Thursday 31 March 2011
The high aesthetic line?
A certain irony was not lost on us as we swanned around a sybaritic preview of the Victoria and Albert Museum's The Cult of Beauty on the evening of the Arts Council's proclamations. Much has been weighed in the balance recently, with practicality leaving l'art pour l'art in the dark. Actually, much as ACE's forced hand has inevitably been one step forward, two steps back, it does seem to me from looking at the list that they've chosen for the most part wisely in favouring the dynamic, happening organisations over those a little too inclined to rest on their laurels. At least I'm pleased about the Aurora Orchestra and the Britten Sinfonia (was I right about Tete a Tete, too? Not seen it listed since the hearsay). Anyway, whatever the merits and the wielding of influence which undoubtedly determine in part who flourishes and who struggles, handouts to arts groups aren't a given, and dead art is sometimes worse than no art at all.
As I couldn't help feeling when confronted with the rows of lifeless, porcelain-skinned redheads who greet you in Room One of the exhibition. Did the aesthetic movement have to mean a move away from psychological portraiture? Standing out head and shoulders above the rest was Whistler, only an honorary Englishman, of course, and though I've seen all the larger canvases exhibited elsewhere, I was very pleased to see the portrait of Carlyle down from Glasgow. Hardly part of the escapist brief, I know, but to see a human face was such a relief.
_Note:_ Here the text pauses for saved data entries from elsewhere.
-- Tokens, programs, launches.

/-- GIVE, TAKE, FORK, RDV and LAUNCH of a crew complete: GIVE seals, releases at CLUSTER scope and records the token for the
commit; TAKE of a returned token takes its entry and acquires; FORK starts a free context and gives its handle, or 0; RDV of
an ended program gives how it ended; LAUNCH queues the message it reads, or gives 1 when the queue is full. FORK and RDV of
a Miller context complete as a crew's do (R147 to R149).
The model's readings that it rests on: logs 27, 32. -/
def Obligations.TokenAndProgramWordsComplete : Prop :=
  (∀ (s : State) (id n : Nat) (c : Crew) (h : Heat), InHeat s id n c h →
      let s0 := s.setCrew id c
      let out : State → BitVec 5 → DWord → Host.Outcome State Fault Refusal := fun s d x =>
        .next ((s.emitted id [.s d.toNat x] 0 .clean).nextWord id 0)
      (∀ (a : BitVec 5), c.giveBad h (h.wrk.rdS a.toNat) = false →
        exec (.give a) s = .next ((((s0.seal id).releaseCrew id 2 3).updCrew id (fun c =>
          { c with heat := c.heat.map (fun h' => { h' with gives := h'.gives ++ [h.wrk.rdS a.toNat] }) })).nextWord id 0)) ∧
      (∀ (a : BitVec 5) (t : Token), c.toks.find? (fun t => tokBase t.word == tokBase (h.wrk.rdS a.toNat)) = some t →
        t.returned = true →
        exec (.take a) s = .next ((((s0.seal id).updCrew id (fun c =>
          { c with toks := c.toks.filter (fun t => tokBase t.word != tokBase (h.wrk.rdS a.toNat)) })).acquireCrew id 2 3).nextWord id 0)) ∧
      (∀ (o : Op3), Readable c h [] [] [nameS o.d] →
        let w := h.wrk.rdS o.a.toNat
        let pc := h.wrk.rdS o.b.toNat
        w.getLsbD 63 = false → fieldOf w 24 24 = 0 → targetOk w = true → fieldOf pc 0 2 = 0 →
        let core := s.coreOf c
        let r := ((s0.seal id).releaseCrew id (forkScope w) 3).startProgram ⟨c.rk, c.team, c.no, core⟩ (targetKey (core / 96) w) w
          (h.wrk.rdS o.d.toNat) pc
        exec (.fork o) s = out r.1 o.d r.2) ∧
      (∀ (o : Op2) (r : Nat), Readable c h [] [] [nameS o.d] →
        let w := h.wrk.rdS o.a.toNat
        let s1 := s0.seal id
        w.getLsbD 63 = true → targetOk w = true →
        s1.joined (s1.handleHome c.rk c.team (s1.coreOf c / 96) w) (fieldOf w 24 24) = some r →
        exec (.rdv o) s = out (s1.acquireCrew id (forkScope w) 3) o.d (BitVec.ofNat 64 r)) ∧
      (∀ (o : Op2) (s1 : State) (ls : List (Nat × List Hit)), Readable c h [] [] [nameS o.d] →
        let w := s.whoCrew id c
        let a : Acc := ⟨(h.wrk.rdS o.a.toNat).toNat, 64, aRead, 3, 4, 64, false, false, 0⟩
        s0.checkLanes w (s.siteCrew id c) c.com.watchFail false [(0, a)] = (s1, .ok ls) →
        let s2 := (s1.seal id).releaseCrew id 4 3
        let r := s2.readLanes w 0 (s2.heatOf id) ls
        (r.1.got w false [(0, a)] ls).bad = none →
        exec (.launch o) s = (if 256 ≤ r.1.port.queue.length then out r.1 o.d 1
          else out (r.1.enqueue (wordsOf 8 (r.2.flatMap Prod.snd))) o.d 0))) ∧
  (∀ (s : State) (k : Nat) (e : Eng), InEngine s k e → engKind k = 0 →
      (∀ (o : Op3), (∀ p ∈ e.pend, p.1 ≠ o.d.toNat) →
        let w := e.rdS o.a.toNat
        let pc := e.rdS o.b.toNat
        w.getLsbD 63 = false → fieldOf w 24 24 = 0 → targetOk w = true → fieldOf pc 0 2 = 0 →
        let s1 := s.engRelease (s.whoEng k e) (forkScope w)
        let r := s1.startProgram ⟨e.rk, e.team, e.crew, e.core⟩ (targetKey (engUnit k) w) w (e.rdS o.d.toNat) pc
        ∃ e', r.1.eng k = some e' ∧ exec (.fork o) s = .next ((r.1.setEng k (e'.putS o.d.toNat r.2)).nextEngWord k)) ∧
      (∀ (o : Op2) (r : Nat), (∀ p ∈ e.pend, p.1 ≠ o.d.toNat) →
        let w := e.rdS o.a.toNat
        w.getLsbD 63 = true → targetOk w = true →
        s.joined (s.handleHome e.rk e.team (engUnit k) w) (fieldOf w 24 24) = some r →
        exec (.rdv o) s = .next (((s.engAcquire (s.whoEng k e) (forkScope w)).setEng k
          (e.putS o.d.toNat (BitVec.ofNat 64 r))).nextEngWord k)))

/-- FORK on a free context starts its program with the next generation: the handle names generation, kind and index with bit
63 set, the context stands at the program's address with the argument in s0, and no other context changes; on a running
context nothing changes and the handle is 0 (R148, R411 to R413).
The model's readings that it rests on: log 27. -/
def Obligations.ProgramsStartOnFreeContexts : Prop :=
  ∀ (s : State) (x : Starter) (k : Nat) (w arg pc : DWord), targetOk w = true →
    let old := (s.eng k).getD Eng.start
    let r := s.startProgram x k w arg pc
    let gen := ((Tab.get s.forks k (0, 0)).1 + 1) % 2 ^ 24
    (old.busy = true → r = (s, 0)) ∧
    (old.busy = false →
      r.2.getLsbD 63 = true ∧ fieldOf r.2 24 24 = gen ∧ fieldOf r.2 16 4 = fieldOf w 16 4 ∧ fieldOf r.2 0 8 = fieldOf w 0 8 ∧
      (∀ j, j ≠ k → r.1.eng j = s.eng j) ∧ r.1.crews = s.crews ∧ r.1.mem.scr = s.mem.scr ∧
      Tab.get r.1.forks k (0, 0) = (gen, 0) ∧
      ∃ e, r.1.eng k = some e ∧ e.running = true ∧ e.pc = pc ∧ e.rdS 0 = arg ∧
        (∀ n, n ≠ 0 → e.rdS n = old.rdS n) ∧ (∀ n, n ≠ 0 → e.rdP n = false) ∧ e.entry = none ∧ e.mode = 0 ∧ e.park = none ∧
        e.rets = [] ∧ e.xops = [] ∧ e.ents = [] ∧ e.rk = x.rk ∧ e.team = x.team ∧ e.crew = x.crew)

-- Engines.

/-- The words of a Miller context complete: MMA, MZERO, MSCALE and MSTA pass their checks and queue an operation that adds 1 to
its set-slot; DWAIT whose slots are complete; DWAIT.arm; GMODE turns the cores it names; TSET, ASET and TGET of descriptors
that no operation uses; MEXIT ends the program when no operation is left (R287 to R301).
The model's readings that it rests on: log 25. -/
def Obligations.MatrixWordsComplete : Prop :=
  (∀ (s : State) (k : Nat) (e : Eng), InEngine s k e → engKind k = 0 →
    let next : Eng → Host.Outcome State Fault Refusal := fun e => .next ((s.setEng k e).nextEngWord k)
    (∀ (i : Instr) (slot : BitVec 3) (w : BitVec 8),
      ((∃ a t u z r, i = .mma a t u slot w z r) ∨ (∃ a, i = .mzero a slot w) ∨ (∃ a t v, v ≠ 3#2 ∧ i = .mscale a t slot w v) ∨
        (∃ a t z, i = .msta a t slot w z)) →
      e.waits w = false → e.dep slot.toNat < 255 → s.xCheck k (e.xop s.uid i slot.toNat s.clock) = none →
      exec i s = .next (({ s with uid := s.uid + 1 }.setEng k { e.setDep slot.toNat (e.dep slot.toNat + 1) with
        xops := e.xops ++ [e.xop s.uid i slot.toNat s.clock] }).nextEngWord k)) ∧
    (∀ (w : BitVec 8), e.waits w = false → exec (.dwait w) s = .next (s.nextEngWord k)) ∧
    (∀ (m : BitVec 4) (slot : BitVec 3), e.dep slot.toNat + m.toNat + 1 ≤ 255 →
      exec (.dwaitArm m slot) s = next (e.setDep slot.toNat (e.dep slot.toNat + m.toNat + 1))) ∧
    (∀ (a : BitVec 5),
      let x := e.rdS a.toNat
      let cores := gmodeCores k x
      let grid := x.getLsbD 16
      let turn := cores.filter (fun c => (s.coreSt c).grid.isSome != grid)
      x.toNat &&& 0x10FF7 = x.toNat → cores ≠ [] → (∀ c ∈ cores, s.foreignCrew e.rk c = false) →
      (∀ c ∈ cores, ∀ k', (s.coreSt c).grid = some k' → k' = k) →
      (grid = true → ∀ c ∈ turn, s.vectorBusy c = false) → (grid = false → ∀ c ∈ turn, e.occupies k c = false) →
      exec (.gmode a) s = .next ({ s with cores := turn.foldl (fun t c =>
        Tab.put t c { s.coreSt c with grid := if grid then some k else none }) s.cores }.nextEngWord k)) ∧
    (∀ (o : Op3), (Instr.tset o).wf = true → e.usesTile o.d.toNat = false →
      (e.rdS o.a.toNat).toNat &&& tileMask o.b.toNat = (e.rdS o.a.toNat).toNat →
      (o.b = 2 → fmtReserved (fieldOf (e.rdS o.a.toNat) 0 5) = false) →
      exec (.tset o) s = next { e with tiles := Tab.put e.tiles (o.d.toNat * 8 + o.b.toNat) (e.rdS o.a.toNat) }) ∧
    (∀ (o : Op3), (Instr.aset o).wf = true → e.usesAcc o.d.toNat = false →
      (o.b = 1 → fieldOf (e.rdS o.a.toNat) 16 3 < 6) →
      exec (.aset o) s = next { e with
        accs := Tab.put e.accs (o.d.toNat * 8 + o.b.toNat) (BitVec.ofNat 64 ((e.rdS o.a.toNat).toNat &&& accMask o.b.toNat))
        lfsr := if o.b = 2 then Tab.drop e.lfsr (fun key => key / 512 == o.d.toNat) else e.lfsr }) ∧
    (∀ (o : Op3), (Instr.tget o).wf = true → (∀ p ∈ e.pend, p.1 ≠ o.d.toNat) →
      exec (.tget o) s = next (e.putS o.d.toNat (BitVec.ofNat 64
        (if o.b.toNat < 16 then tileField e.tiles o.a.toNat o.b.toNat else accField e.accs o.a.toNat (o.b.toNat - 16)))))) ∧
  (∀ (s : State) (k : Nat) (e : Eng), EngClosing s k e → engKind k = 0 → e.xops = [] →
    let s1 := (s.setEng k (e.age true)).laneMode k
    let s2 := (List.range 16).foldl (fun s n => s.returnBlock k e (AccD.of e.accs n)) s1
    exec .mexit s = .next ((s2.engRelease (s2.whoEng k e) 2).endEng k))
Rather whizzed past what I didn't care for, but spent some time with Whistler's lithographs of Battersea and Venice.
What else would I take away? Not the costumes, not the jewellery, not more than a handful of the paintings; maybe a first-edition Beardsley or two.
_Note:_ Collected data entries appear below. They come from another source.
@[simp] theorem fld_0_3_eq_zero_append_iff {f : BitVec 2} : fld w 0 3 = 0#1 ++ f ↔ bitOf w 2 = false ∧ fld w 0 2 = f :=
  fld_0_3_eq_ofBool_append_iff w (x := false)

@[simp] theorem fld_0_3_eq_ofBools_zero_iff {x y : Bool} : fld w 0 3 = BitVec.ofBool x ++ BitVec.ofBool y ++ 0#1 ↔
    bitOf w 2 = x ∧ bitOf w 1 = y ∧ bitOf w 0 = false :=
  fld_0_3_eq_ofBools_iff w (z := false)

@[simp] theorem fld_0_2_eq_zero_append_iff {y : Bool} : fld w 0 2 = 0#1 ++ BitVec.ofBool y ↔ bitOf w 1 = false ∧ bitOf w 0 = y :=
  fld_0_2_eq_ofBools_iff w (x := false)

@[simp] theorem fB_eq_append_ofBool_iff {x : Bool} : fB w = 0#4 ++ BitVec.ofBool x ↔ fld w 11 4 = 0#4 ∧ bitOf w 10 = x :=
  (fld_eq_append_iff w 10 0#4 _).trans (and_congr_right' (fld_eq_ofBool_iff w 10 x))

@[simp] theorem fD_eq_ofBool_append_iff {k : Bool} {f : BitVec 4} : fD w = BitVec.ofBool k ++ f ↔ bitOf w 24 = k ∧ fld w 20 4 = f :=
  (fld_eq_append_iff w 20 _ f).trans (and_congr_left' (fld_eq_ofBool_iff w 24 k))

@[simp] theorem fI_eq_srd_iff {k : BitVec 2} {s : BitVec 8} :
    fI w = k ++ 0#10 ++ s ↔ fld w 18 2 = k ∧ fld w 8 10 = 0#10 ∧ fld w 0 8 = s :=
  (fld_eq_append_iff w 0 (k ++ 0#10) s).trans ((and_congr_left' (fld_eq_append_iff w 8 k 0#10)).trans and_assoc)

@[simp] theorem fld_0_10_eq_transfer_iff {g : Bool} {s : BitVec 5} :
    fld w 0 10 = 0#4 ++ BitVec.ofBool g ++ s ↔ fld w 6 4 = 0#4 ∧ bitOf w 5 = g ∧ fF w = s :=
  (fld_eq_append_iff w 0 (0#4 ++ BitVec.ofBool g) s).trans ((and_congr_left' ((fld_eq_append_iff w 5 0#4 _).trans
    (and_congr_right' (fld_eq_ofBool_iff w 5 g)))).trans and_assoc)

@[simp] theorem fld_0_10_eq_append_iff {k : BitVec 3} : fld w 0 10 = 0#7 ++ k ↔ fld w 3 7 = 0#7 ∧ fld w 0 3 = k :=
  fld_eq_append_iff w 0 0#7 k

-- Zero fields.

theorem fld_eq_zero_iff (lo m n : Nat) : fld w lo (m + n) = 0#(m + n) ↔ fld w (lo + n) m = 0#m ∧ fld w lo n = 0#n := by
  rw [← fld_eq_append_iff, BitVec.zero_append_zero]

@[simp] theorem fld_5_5_eq_zero_iff : fld w 5 5 = 0#5 ↔ fE w = 0#3 ∧ fH w = 0#2 := fld_eq_zero_iff w 5 3 2
@[simp] theorem fld_5_10_eq_zero_iff : fld w 5 10 = 0#10 ↔ fB w = 0#5 ∧ fE w = 0#3 ∧ fH w = 0#2 :=
  (fld_eq_zero_iff w 5 5 5).trans (and_congr_right' (fld_5_5_eq_zero_iff w))
@[simp] theorem fld_5_20_eq_zero_iff :
    fld w 5 20 = 0#20 ↔ fD w = 0#5 ∧ fA w = 0#5 ∧ fB w = 0#5 ∧ fE w = 0#3 ∧ fH w = 0#2 :=
  (fld_eq_zero_iff w 5 5 15).trans (and_congr_right' ((fld_eq_zero_iff w 5 5 10).trans
    (and_congr_right' (fld_5_10_eq_zero_iff w))))
@[simp] theorem fld_0_10_eq_zero_iff : fld w 0 10 = 0#10 ↔ fE w = 0#3 ∧ fH w = 0#2 ∧ fF w = 0#5 :=
  (fld_eq_zero_iff w 0 5 5).trans ((and_congr_left' (fld_5_5_eq_zero_iff w)).trans and_assoc)
@[simp] theorem fld_0_15_eq_zero_iff : fld w 0 15 = 0#15 ↔ fB w = 0#5 ∧ fE w = 0#3 ∧ fH w = 0#2 ∧ fF w = 0#5 :=
  (fld_eq_zero_iff w 0 5 10).trans (and_congr_right' (fld_0_10_eq_zero_iff w))
@[simp] theorem fld_0_20_eq_zero_iff :
    fld w 0 20 = 0#20 ↔ fA w = 0#5 ∧ fB w = 0#5 ∧ fE w = 0#3 ∧ fH w = 0#2 ∧ fF w = 0#5 :=
  (fld_eq_zero_iff w 0 5 15).trans (and_congr_right' (fld_0_15_eq_zero_iff w))
@[simp] theorem fI_eq_zero_iff : fI w = 0#20 ↔ fA w = 0#5 ∧ fB w = 0#5 ∧ fE w = 0#3 ∧ fH w = 0#2 ∧ fF w = 0#5 :=
  fld_0_20_eq_zero_iff w
@[simp] theorem fld_0_5 : fld w 0 5 = fF w := rfl
@[simp] theorem fld_7_3 : fld w 7 3 = fE w := rfl
@[simp] theorem fld_0_25_eq_zero_iff :
    fld w 0 25 = 0#25 ↔ fD w = 0#5 ∧ fA w = 0#5 ∧ fB w = 0#5 ∧ fE w = 0#3 ∧ fH w = 0#2 ∧ fF w = 0#5 :=
  (fld_eq_zero_iff w 0 5 20).trans (and_congr_right' (fld_0_20_eq_zero_iff w))
@[simp] theorem fld_0_6_eq_zero_iff : fld w 0 6 = 0#6 ↔ bitOf w 5 = false ∧ fF w = 0#5 :=
  (fld_eq_zero_iff w 0 1 5).trans (and_congr_left' (fld_eq_ofBool_iff w 5 false))
@[simp] theorem fld_10_10_eq_zero_iff : fld w 10 10 = 0#10 ↔ fA w = 0#5 ∧ fB w = 0#5 := fld_eq_zero_iff w 10 5 5
@[simp] theorem fld_3_12_eq_zero_iff : fld w 3 12 = 0#12 ↔ fB w = 0#5 ∧ fld w 3 7 = 0#7 := fld_eq_zero_iff w 3 5 7
@[simp] theorem fld_4_6_eq_zero_iff : fld w 4 6 = 0#6 ↔ fE w = 0#3 ∧ fH w = 0#2 ∧ bitOf w 4 = false :=
  (fld_eq_zero_iff w 4 5 1).trans ((and_congr (fld_5_5_eq_zero_iff w) (fld_eq_ofBool_iff w 4 false)).trans and_assoc)
@[simp] theorem fld_4_11_eq_zero_iff : fld w 4 11 = 0#11 ↔ fB w = 0#5 ∧ fE w = 0#3 ∧ fH w = 0#2 ∧ bitOf w 4 = false :=
  (fld_eq_zero_iff w 4 5 6).trans (and_congr_right' (fld_4_6_eq_zero_iff w))
end

-- Words of operand shapes.
section
variable {w : Word}

@[simp] theorem encU_eq_iff {op : BitVec 7} {f : BitVec 4} {o : OpU} : encU op f o = w ↔ opc w = op ∧ fld w 0 4 = f ∧ opU w = o := by
  obtain ⟨d, a, b, e, h, k⟩ := o
  simp only [encU, packA_eq_iff, fF_eq_ofBool_append_iff, opU, OpU.mk.injEq]
  grind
Felt that little section could have had a bit more naughtiness about it; no tits or phalli on display (trying to correct that just a little above). And the recorded poetry readings which accompanied it, endlessly recycled, were read by the flattest, most boring voices imaginable.
The photographs added a bit of life, even when Julia Margaret Cameron dresses up her sitters in historical guise. Don't think this one of May Prinsep as Beatrice Cenci was among those on display, and it's not quite as camp as the one of Lord Leighton, but I like it.
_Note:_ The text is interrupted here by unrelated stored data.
-- ==== Sys2Proof/Word.lean ====
section
/-! DEFINITION. The words of the machine: the widths of `00_scope.md` rules R5 and R13. -/

namespace Sys2Proof

/-- A value of `XLEN` = 32 bits: an integer register, the program counter, an address (R5). -/
abbrev Word := BitVec 32

/-- One byte of memory (R35). -/
abbrev Byte := BitVec 8

/-- A 16-bit parcel: one instruction (R80). -/
abbrev Parcel := BitVec 16

/-- A 64-bit value: what `c.fld` and `c.fsd` move (R56). -/
abbrev DWord := BitVec 64

/-- An unprimed register field, register 0 to 31 (R13). -/
abbrev Reg := BitVec 5

/-- A primed register field, `rd'`, `rs1'` or `rs2'`: register `8 + field` (R13). -/
abbrev RegP := BitVec 3

end Sys2Proof
end

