-- ==== Sys2Proof/WellFormed.lean ====
section
/-! DEFINITION. Which terms of `Instr` are the meaning of a parcel on this machine: the conditions of the opcode map
(`30_encoding.md` rules R95 to R98) and the scaling of the immediates (R86 to R93). -/

namespace Sys2Proof

/-- The low `k` bits of an assembled immediate are 0: no instruction bit carries them (`30_encoding.md` section 3). -/
def scaledBy (k : Nat) {n : Nat} (imm : BitVec n) : Bool := imm.toNat % 2 ^ k == 0

/-- The conditions on the operands of each row. An RV64C-only entry is never the meaning of a parcel on RV32C (R94, R85),
so no term of it is well-formed. -/
def wellFormed : Instr → Bool
  | .illegalCAddi4spnNzuimm0 _ => true
  | .cAddi4spn _ nzuimm => scaledBy 2 nzuimm && nzuimm != 0
  | .cFld _ _ uimm => scaledBy 3 uimm
  | .cLw _ _ uimm => scaledBy 2 uimm
  | .cFlw _ _ uimm => scaledBy 2 uimm
  | .illegalQ0Funct3x100 _ => true
  | .cFsd _ _ uimm => scaledBy 3 uimm
  | .cSw _ _ uimm => scaledBy 2 uimm
  | .cFsw _ _ uimm => scaledBy 2 uimm
  | .cNop => true
  | .hintCNopImmNonzero imm => imm != 0
  | .hintCAddiImm0 rd => rd != 0
  | .cAddi rd nzimm => rd != 0 && nzimm != 0
  | .cJal offset => scaledBy 1 offset
  | .hintCLiRd0 _ => true
  | .cLi rd _ => rd != 0
  | .illegalCAddi16spImm0 => true
  | .cAddi16sp imm => scaledBy 4 imm && imm != 0
  | .illegalCLuiImm0 rd => rd != 2
  | .hintCLuiRd0 imm => scaledBy 12 imm && imm != 0
  | .cLui rd imm => rd != 0 && rd != 2 && scaledBy 12 imm && imm != 0
  | .illegalCSrliCSraiShamt5 _ _ _ => true
  | .cSrli _ _ => true
  | .cSrai _ _ => true
  | .cAndi _ _ => true
  | .cSub _ _ => true
  | .cXor _ _ => true
  | .cOr _ _ => true
  | .cAnd _ _ => true
  | .illegalCSubw _ _ => true
  | .illegalCAddw _ _ => true
  | .illegalQ1Reserved _ _ _ => true
  | .cJ offset => scaledBy 1 offset
  | .cBeqz _ offset => scaledBy 1 offset
  | .cBnez _ offset => scaledBy 1 offset
  | .illegalCSlliShamt5 _ _ => true
  | .hintCSlliRd0 _ => true
  | .cSlli rd _ => rd != 0
  | .cFldsp _ uimm => scaledBy 3 uimm
  | .illegalCLwspRd0 uimm => scaledBy 2 uimm
  | .cLwsp rd uimm => rd != 0 && scaledBy 2 uimm
  | .cFlwsp _ uimm => scaledBy 2 uimm
  | .illegalCJrRs1x0 => true
  | .cJr rs1 => rs1 != 0
  | .hintCMvRd0 rs2 => rs2 != 0
  | .cMv rd rs2 => rd != 0 && rs2 != 0
  | .cEbreak => true
  | .cJalr rs1 => rs1 != 0
  | .hintCAddRd0 rs2 => rs2 != 0
  | .cAdd rd rs2 => rd != 0 && rs2 != 0
  | .cFsdsp _ uimm => scaledBy 3 uimm
  | .cSwsp _ uimm => scaledBy 2 uimm
  | .cFswsp _ uimm => scaledBy 2 uimm
  | .refusedQ3 _ => true
  | .cLd _ _ _ => false
  | .cSd _ _ _ => false
  | .cAddiw _ _ => false
  | .cSubw _ _ => false
  | .cAddw _ _ => false
  | .cLdsp _ _ => false
  | .cSdsp _ _ => false

/-- `i` is what some parcel means on this machine. -/
abbrev WellFormed (i : Instr) : Prop := wellFormed i = true

end Sys2Proof
end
I must say, though, that I missed the air of a wider context. Presumably it was the V&A's brief to stuff all the middle-class Londoncentric escapism into one exhibition, and not to show what was happening on the continent at the time. But when you think of how a much finer exoticism was to burst in the designs for the Ballets Russes only a decade after the demise of the aesthetic movement, and how these very rooms were so recently filled with an exhibition one hundred times more dazzling in its art, I found it even more oppressive, and couldn't get out from under the sculpted feet of Eros in the last room quick enough.